- **TASK PROMPT**: Each line in the records below, from the one that contains "of the store. -/" to the one that contains "(fun e => e0 + e)", should be reproduced exactly, the first and last included.

--- RECORDS PROVIDED ---

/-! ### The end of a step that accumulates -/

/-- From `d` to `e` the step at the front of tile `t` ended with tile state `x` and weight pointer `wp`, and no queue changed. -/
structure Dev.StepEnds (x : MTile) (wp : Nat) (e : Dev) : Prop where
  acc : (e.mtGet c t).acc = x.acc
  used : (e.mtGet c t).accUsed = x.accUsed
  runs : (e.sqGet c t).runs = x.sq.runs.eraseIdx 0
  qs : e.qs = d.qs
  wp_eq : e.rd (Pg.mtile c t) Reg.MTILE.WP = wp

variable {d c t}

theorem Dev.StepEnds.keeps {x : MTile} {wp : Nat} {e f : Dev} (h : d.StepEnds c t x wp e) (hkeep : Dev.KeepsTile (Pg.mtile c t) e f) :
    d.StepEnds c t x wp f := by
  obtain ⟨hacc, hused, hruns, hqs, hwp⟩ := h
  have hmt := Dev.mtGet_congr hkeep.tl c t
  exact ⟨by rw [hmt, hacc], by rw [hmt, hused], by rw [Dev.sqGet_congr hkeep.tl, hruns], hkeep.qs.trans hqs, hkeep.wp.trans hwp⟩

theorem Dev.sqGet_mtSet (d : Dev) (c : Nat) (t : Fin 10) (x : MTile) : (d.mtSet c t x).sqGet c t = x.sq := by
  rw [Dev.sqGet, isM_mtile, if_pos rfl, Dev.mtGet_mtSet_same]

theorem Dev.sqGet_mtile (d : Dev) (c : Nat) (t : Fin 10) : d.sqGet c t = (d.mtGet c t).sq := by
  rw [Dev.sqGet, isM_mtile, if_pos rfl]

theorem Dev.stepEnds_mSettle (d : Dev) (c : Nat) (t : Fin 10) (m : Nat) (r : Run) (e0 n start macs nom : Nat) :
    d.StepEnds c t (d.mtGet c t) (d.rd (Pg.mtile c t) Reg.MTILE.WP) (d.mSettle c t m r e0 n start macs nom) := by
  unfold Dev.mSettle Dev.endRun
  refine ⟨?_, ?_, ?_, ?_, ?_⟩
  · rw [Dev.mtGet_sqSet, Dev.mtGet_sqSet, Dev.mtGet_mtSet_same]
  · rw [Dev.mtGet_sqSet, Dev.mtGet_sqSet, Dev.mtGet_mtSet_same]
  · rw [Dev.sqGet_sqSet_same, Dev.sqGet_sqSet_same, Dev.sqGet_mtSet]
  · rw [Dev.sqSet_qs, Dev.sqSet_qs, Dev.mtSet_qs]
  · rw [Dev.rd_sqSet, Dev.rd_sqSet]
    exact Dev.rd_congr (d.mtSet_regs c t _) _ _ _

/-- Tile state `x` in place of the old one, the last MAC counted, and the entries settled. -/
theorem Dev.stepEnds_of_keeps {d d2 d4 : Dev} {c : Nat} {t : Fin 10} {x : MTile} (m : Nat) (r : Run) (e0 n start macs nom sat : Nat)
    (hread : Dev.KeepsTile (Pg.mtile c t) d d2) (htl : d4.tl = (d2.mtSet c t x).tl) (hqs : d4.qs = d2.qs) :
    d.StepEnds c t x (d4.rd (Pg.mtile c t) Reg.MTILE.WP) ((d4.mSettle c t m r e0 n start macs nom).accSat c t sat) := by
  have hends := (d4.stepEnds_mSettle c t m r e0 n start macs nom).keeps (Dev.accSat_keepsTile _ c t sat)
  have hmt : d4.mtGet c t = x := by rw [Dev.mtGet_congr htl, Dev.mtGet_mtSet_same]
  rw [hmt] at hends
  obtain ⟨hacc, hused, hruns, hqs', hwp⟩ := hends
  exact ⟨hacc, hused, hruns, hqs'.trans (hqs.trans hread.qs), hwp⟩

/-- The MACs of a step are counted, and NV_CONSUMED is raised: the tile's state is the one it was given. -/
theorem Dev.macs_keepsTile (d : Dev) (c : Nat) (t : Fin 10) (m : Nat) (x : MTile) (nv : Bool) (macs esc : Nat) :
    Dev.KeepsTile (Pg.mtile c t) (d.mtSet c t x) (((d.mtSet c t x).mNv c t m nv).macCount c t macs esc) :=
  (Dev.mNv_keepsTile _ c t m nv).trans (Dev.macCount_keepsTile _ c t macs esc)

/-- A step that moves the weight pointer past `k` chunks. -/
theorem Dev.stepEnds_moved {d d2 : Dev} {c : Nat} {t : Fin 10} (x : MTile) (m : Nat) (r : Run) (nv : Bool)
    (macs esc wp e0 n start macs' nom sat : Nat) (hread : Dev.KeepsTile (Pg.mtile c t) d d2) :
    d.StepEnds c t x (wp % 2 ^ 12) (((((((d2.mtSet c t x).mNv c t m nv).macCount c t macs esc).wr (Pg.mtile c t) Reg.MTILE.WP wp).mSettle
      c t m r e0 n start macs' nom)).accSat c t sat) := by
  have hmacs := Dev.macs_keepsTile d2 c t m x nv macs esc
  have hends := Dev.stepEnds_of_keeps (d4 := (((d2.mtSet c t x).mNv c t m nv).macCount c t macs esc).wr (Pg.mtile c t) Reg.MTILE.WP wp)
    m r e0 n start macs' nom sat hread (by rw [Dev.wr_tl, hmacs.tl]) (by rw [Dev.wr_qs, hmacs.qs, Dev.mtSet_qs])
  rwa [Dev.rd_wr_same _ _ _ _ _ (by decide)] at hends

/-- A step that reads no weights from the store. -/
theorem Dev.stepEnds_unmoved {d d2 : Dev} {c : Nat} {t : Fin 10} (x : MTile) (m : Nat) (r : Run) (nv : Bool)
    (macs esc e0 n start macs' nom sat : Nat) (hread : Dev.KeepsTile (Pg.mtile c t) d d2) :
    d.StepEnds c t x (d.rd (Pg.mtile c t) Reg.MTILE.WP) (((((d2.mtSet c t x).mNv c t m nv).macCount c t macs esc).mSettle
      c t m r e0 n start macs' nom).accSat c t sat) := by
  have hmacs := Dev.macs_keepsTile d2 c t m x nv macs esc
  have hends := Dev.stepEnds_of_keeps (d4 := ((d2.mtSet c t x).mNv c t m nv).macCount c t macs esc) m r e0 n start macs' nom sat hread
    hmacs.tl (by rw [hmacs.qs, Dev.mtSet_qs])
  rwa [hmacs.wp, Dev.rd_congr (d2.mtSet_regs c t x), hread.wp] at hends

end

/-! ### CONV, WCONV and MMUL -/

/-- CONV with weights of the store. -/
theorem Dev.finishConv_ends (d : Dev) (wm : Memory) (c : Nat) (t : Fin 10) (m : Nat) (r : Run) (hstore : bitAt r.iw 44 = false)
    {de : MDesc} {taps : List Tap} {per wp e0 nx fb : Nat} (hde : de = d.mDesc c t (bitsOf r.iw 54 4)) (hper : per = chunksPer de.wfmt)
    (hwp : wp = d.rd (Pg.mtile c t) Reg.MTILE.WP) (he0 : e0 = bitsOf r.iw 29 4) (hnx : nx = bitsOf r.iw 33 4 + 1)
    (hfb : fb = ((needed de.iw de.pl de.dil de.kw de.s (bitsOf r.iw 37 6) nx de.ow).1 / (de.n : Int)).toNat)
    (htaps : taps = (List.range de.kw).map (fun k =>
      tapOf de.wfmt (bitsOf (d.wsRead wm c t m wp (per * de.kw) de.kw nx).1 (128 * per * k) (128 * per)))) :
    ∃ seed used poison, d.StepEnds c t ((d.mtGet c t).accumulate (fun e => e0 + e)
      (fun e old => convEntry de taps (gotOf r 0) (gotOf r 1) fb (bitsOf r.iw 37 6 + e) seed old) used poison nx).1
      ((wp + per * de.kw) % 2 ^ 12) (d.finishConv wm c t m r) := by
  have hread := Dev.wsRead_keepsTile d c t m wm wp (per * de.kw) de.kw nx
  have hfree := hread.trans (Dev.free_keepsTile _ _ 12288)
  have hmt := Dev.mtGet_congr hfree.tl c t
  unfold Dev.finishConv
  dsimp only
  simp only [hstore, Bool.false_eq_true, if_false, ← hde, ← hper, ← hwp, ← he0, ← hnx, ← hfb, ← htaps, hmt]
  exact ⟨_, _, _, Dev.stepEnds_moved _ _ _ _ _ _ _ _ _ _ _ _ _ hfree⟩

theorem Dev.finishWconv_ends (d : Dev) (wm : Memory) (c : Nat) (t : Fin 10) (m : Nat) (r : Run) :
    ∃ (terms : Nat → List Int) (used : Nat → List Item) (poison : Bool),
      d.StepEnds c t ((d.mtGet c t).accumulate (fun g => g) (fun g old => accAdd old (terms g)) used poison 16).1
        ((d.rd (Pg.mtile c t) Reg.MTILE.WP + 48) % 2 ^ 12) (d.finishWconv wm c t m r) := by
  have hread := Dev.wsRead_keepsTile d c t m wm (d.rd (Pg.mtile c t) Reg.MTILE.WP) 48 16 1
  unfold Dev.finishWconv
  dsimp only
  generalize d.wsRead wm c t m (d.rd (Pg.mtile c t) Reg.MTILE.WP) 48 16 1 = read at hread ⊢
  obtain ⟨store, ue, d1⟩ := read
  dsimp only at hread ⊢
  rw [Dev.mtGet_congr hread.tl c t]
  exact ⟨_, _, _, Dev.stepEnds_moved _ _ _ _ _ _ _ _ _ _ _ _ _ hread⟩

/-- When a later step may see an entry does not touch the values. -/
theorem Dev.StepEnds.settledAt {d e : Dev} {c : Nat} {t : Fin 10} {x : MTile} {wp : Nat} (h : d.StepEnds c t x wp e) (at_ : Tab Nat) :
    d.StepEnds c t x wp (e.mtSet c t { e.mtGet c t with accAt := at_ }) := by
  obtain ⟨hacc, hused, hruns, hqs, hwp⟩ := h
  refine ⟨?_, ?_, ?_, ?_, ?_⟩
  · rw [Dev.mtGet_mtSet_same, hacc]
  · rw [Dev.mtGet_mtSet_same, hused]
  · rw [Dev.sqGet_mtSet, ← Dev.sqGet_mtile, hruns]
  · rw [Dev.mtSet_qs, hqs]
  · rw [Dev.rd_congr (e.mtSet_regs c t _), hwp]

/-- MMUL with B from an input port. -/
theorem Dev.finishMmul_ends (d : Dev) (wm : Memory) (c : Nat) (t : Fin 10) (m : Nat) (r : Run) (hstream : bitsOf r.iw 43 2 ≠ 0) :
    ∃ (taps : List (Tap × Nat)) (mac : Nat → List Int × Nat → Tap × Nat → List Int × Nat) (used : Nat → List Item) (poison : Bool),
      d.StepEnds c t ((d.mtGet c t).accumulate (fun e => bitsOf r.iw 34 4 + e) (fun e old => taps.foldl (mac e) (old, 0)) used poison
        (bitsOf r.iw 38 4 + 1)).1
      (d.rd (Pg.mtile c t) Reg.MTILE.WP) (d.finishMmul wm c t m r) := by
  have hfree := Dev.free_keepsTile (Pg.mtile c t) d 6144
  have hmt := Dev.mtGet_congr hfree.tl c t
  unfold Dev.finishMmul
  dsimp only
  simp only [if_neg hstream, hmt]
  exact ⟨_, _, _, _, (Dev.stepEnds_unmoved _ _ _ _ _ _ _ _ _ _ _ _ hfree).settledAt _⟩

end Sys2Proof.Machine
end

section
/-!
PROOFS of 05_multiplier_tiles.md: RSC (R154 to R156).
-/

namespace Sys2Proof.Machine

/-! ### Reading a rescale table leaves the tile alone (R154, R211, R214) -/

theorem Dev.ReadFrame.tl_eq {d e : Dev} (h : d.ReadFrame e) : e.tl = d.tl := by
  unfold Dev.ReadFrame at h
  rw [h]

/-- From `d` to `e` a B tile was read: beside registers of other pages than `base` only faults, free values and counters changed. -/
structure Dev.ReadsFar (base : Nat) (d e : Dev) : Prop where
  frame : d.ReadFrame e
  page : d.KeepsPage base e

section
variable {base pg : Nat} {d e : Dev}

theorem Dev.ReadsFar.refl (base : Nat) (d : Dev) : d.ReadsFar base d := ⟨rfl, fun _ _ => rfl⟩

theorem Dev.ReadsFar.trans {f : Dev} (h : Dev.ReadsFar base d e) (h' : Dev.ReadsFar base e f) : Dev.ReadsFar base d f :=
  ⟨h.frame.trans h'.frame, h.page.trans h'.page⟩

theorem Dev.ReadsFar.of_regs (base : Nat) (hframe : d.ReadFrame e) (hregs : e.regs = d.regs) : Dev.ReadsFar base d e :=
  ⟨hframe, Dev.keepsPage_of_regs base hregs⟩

---
--- RECORDS PROVIDED ---

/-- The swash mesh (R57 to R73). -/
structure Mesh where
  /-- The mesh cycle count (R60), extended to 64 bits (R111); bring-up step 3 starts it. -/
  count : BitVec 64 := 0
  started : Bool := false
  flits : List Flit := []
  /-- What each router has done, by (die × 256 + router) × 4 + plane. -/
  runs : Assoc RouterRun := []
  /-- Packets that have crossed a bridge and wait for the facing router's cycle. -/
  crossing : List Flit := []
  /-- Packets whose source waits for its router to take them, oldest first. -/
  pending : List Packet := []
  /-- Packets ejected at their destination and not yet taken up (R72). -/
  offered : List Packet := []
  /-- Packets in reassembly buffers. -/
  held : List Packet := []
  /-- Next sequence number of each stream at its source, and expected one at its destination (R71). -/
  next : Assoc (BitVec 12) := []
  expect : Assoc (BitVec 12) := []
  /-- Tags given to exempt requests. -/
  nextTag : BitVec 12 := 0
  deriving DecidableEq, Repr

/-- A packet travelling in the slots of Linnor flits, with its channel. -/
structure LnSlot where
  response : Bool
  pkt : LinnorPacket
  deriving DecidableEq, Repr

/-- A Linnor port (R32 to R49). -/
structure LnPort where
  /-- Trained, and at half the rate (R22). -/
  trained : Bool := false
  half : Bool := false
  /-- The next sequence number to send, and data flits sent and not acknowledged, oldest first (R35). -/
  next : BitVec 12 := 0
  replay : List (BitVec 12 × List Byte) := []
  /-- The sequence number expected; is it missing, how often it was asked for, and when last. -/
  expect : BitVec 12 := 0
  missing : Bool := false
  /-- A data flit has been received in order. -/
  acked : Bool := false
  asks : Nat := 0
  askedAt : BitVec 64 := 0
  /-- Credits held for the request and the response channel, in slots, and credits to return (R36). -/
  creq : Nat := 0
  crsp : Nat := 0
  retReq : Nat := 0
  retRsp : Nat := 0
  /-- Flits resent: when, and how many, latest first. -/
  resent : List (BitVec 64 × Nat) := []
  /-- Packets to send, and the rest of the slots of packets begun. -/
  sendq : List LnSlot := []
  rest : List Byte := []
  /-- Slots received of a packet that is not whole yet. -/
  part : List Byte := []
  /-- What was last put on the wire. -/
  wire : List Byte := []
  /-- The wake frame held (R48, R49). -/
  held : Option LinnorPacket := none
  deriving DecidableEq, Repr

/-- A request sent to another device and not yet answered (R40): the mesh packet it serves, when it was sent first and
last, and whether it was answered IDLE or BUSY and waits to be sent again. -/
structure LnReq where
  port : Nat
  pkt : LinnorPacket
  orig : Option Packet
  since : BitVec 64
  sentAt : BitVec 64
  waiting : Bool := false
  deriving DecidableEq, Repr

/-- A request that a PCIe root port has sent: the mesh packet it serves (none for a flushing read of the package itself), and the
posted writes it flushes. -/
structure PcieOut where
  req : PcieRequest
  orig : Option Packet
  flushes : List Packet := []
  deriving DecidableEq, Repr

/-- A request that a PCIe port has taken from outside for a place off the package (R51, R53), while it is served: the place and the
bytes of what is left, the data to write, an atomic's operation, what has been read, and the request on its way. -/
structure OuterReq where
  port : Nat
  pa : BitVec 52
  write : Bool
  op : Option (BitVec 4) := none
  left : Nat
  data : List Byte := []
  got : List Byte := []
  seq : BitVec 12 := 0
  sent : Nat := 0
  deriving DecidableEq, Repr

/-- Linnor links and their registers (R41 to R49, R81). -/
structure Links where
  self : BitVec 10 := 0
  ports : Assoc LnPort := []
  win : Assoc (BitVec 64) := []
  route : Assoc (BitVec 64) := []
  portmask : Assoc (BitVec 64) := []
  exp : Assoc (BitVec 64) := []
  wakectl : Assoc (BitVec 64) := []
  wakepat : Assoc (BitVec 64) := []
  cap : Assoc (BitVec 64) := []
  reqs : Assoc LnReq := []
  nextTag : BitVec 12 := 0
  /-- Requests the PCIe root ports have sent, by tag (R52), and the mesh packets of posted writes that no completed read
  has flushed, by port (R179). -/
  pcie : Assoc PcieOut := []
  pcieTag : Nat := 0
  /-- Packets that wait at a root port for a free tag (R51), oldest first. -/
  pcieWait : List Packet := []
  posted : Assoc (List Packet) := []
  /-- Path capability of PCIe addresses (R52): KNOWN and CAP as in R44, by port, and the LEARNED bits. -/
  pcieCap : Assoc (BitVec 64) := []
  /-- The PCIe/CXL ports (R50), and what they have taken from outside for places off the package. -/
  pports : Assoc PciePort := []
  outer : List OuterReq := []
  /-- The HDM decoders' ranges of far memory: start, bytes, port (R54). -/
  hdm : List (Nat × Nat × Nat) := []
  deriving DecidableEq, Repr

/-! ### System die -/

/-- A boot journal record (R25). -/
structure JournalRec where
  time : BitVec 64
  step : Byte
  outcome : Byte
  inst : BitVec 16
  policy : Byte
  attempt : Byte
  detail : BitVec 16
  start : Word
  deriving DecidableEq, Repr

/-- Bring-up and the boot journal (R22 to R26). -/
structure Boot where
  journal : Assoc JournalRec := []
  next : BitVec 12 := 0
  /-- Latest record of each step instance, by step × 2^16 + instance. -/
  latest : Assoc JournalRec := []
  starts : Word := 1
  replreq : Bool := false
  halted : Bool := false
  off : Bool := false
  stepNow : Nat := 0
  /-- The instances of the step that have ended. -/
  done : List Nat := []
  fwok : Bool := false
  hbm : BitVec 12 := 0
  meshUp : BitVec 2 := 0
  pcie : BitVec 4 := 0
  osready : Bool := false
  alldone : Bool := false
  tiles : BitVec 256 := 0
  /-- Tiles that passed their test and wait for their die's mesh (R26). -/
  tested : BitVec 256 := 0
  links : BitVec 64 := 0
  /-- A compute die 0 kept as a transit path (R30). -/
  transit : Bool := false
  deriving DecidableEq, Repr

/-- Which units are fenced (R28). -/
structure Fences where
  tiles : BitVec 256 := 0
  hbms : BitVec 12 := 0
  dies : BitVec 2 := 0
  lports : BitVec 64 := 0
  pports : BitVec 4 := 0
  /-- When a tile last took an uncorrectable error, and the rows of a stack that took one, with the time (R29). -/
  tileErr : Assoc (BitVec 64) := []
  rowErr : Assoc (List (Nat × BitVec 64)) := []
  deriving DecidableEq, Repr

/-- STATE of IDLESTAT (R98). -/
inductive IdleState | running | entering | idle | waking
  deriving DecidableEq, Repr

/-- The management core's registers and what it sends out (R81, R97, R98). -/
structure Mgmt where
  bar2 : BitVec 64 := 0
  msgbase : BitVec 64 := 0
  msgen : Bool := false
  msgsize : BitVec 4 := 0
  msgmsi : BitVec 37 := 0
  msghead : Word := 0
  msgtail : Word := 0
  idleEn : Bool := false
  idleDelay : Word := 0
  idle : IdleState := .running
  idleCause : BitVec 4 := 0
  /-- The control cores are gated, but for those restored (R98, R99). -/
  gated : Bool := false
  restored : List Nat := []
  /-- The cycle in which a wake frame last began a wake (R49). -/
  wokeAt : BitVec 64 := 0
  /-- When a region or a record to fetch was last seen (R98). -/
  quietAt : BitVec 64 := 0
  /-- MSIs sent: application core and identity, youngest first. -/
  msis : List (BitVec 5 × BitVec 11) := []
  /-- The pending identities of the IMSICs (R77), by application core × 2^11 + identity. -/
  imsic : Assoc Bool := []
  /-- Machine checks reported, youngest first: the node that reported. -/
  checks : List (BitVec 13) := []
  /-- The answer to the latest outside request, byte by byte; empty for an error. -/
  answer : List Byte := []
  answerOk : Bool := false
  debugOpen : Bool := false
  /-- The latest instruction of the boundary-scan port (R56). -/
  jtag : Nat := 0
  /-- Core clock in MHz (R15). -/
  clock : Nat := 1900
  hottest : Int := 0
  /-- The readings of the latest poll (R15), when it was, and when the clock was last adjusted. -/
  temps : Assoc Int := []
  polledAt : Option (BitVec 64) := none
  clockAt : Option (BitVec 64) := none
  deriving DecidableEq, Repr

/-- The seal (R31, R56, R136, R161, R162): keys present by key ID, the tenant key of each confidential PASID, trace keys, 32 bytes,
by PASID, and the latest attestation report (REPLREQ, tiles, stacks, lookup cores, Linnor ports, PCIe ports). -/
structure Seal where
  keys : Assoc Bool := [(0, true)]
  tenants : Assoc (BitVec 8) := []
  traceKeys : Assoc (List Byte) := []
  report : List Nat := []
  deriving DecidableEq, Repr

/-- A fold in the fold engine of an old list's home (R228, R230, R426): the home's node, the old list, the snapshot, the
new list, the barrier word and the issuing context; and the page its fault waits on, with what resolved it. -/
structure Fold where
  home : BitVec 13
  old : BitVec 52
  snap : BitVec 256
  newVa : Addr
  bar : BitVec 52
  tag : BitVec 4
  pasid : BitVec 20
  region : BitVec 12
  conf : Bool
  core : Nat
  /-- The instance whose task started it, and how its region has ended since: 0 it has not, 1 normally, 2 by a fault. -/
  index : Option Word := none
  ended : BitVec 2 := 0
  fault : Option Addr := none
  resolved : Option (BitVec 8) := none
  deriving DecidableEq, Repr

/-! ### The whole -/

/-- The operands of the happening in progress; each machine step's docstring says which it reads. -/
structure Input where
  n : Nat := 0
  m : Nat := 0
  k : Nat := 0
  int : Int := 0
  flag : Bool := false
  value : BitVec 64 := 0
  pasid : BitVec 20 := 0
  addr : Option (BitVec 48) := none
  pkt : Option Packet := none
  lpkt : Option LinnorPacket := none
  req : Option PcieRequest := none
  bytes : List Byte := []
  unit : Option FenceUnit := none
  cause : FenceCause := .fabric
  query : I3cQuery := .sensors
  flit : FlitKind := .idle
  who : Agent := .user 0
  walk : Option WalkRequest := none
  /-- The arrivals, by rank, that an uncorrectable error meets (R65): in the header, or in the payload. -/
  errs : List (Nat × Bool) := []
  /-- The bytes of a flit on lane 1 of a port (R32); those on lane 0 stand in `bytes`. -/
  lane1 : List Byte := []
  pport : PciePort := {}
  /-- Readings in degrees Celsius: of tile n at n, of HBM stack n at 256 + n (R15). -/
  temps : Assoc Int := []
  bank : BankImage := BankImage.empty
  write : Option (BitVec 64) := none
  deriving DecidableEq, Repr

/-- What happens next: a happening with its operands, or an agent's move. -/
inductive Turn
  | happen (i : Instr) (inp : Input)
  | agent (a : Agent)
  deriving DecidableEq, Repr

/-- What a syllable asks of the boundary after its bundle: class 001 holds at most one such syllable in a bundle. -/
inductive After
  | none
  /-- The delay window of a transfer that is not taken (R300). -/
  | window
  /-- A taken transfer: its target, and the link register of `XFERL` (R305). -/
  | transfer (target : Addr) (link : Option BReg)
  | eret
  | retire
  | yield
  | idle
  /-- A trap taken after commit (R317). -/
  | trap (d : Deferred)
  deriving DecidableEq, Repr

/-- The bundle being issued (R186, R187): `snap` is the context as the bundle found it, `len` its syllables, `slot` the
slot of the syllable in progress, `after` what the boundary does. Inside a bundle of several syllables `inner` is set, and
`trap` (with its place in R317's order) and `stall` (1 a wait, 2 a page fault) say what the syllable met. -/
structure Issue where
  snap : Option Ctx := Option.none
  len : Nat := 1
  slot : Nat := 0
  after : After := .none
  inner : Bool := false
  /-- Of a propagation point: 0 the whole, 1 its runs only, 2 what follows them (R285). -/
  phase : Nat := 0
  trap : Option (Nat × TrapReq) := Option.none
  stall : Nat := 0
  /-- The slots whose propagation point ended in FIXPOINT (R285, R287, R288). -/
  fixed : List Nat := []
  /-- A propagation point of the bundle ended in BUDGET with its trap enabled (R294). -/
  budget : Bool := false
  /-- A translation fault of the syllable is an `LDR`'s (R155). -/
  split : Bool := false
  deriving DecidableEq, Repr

---
--- RECORDS PROVIDED ---

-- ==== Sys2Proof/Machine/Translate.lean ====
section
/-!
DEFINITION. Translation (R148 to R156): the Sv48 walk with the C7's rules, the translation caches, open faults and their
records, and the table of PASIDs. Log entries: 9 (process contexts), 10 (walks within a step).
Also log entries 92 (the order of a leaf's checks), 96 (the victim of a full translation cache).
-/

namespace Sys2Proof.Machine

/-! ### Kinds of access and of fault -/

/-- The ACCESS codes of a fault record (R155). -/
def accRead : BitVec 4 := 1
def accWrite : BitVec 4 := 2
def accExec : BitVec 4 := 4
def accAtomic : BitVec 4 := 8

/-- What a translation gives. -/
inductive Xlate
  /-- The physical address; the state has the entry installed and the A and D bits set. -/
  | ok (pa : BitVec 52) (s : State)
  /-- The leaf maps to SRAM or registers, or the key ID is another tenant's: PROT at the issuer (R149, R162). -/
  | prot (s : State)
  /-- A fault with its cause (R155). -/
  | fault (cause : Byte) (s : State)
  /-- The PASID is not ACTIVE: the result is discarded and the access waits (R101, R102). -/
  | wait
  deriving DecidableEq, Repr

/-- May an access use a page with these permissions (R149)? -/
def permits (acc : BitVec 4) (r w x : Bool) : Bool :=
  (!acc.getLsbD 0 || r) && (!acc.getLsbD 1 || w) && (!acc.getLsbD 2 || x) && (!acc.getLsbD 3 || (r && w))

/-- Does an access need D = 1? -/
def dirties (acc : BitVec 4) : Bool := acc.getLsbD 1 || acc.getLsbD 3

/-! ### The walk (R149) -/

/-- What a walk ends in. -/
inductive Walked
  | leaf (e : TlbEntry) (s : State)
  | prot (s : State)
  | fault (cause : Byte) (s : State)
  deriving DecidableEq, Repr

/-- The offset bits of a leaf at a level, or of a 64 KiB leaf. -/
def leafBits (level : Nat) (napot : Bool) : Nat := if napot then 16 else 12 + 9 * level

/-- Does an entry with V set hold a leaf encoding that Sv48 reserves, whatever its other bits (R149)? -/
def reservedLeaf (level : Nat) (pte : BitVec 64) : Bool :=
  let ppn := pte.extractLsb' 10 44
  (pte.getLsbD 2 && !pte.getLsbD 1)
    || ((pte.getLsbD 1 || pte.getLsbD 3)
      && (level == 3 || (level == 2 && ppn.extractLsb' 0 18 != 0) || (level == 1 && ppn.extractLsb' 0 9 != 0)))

---

- **ANSWER BELOW**:
/-- CONV with weights of the store. -/
theorem Dev.finishConv_ends (d : Dev) (wm : Memory) (c : Nat) (t : Fin 10) (m : Nat) (r : Run) (hstore : bitAt r.iw 44 = false)
    {de : MDesc} {taps : List Tap} {per wp e0 nx fb : Nat} (hde : de = d.mDesc c t (bitsOf r.iw 54 4)) (hper : per = chunksPer de.wfmt)
    (hwp : wp = d.rd (Pg.mtile c t) Reg.MTILE.WP) (he0 : e0 = bitsOf r.iw 29 4) (hnx : nx = bitsOf r.iw 33 4 + 1)
    (hfb : fb = ((needed de.iw de.pl de.dil de.kw de.s (bitsOf r.iw 37 6) nx de.ow).1 / (de.n : Int)).toNat)
    (htaps : taps = (List.range de.kw).map (fun k =>
      tapOf de.wfmt (bitsOf (d.wsRead wm c t m wp (per * de.kw) de.kw nx).1 (128 * per * k) (128 * per)))) :
    ∃ seed used poison, d.StepEnds c t ((d.mtGet c t).accumulate (fun e => e0 + e)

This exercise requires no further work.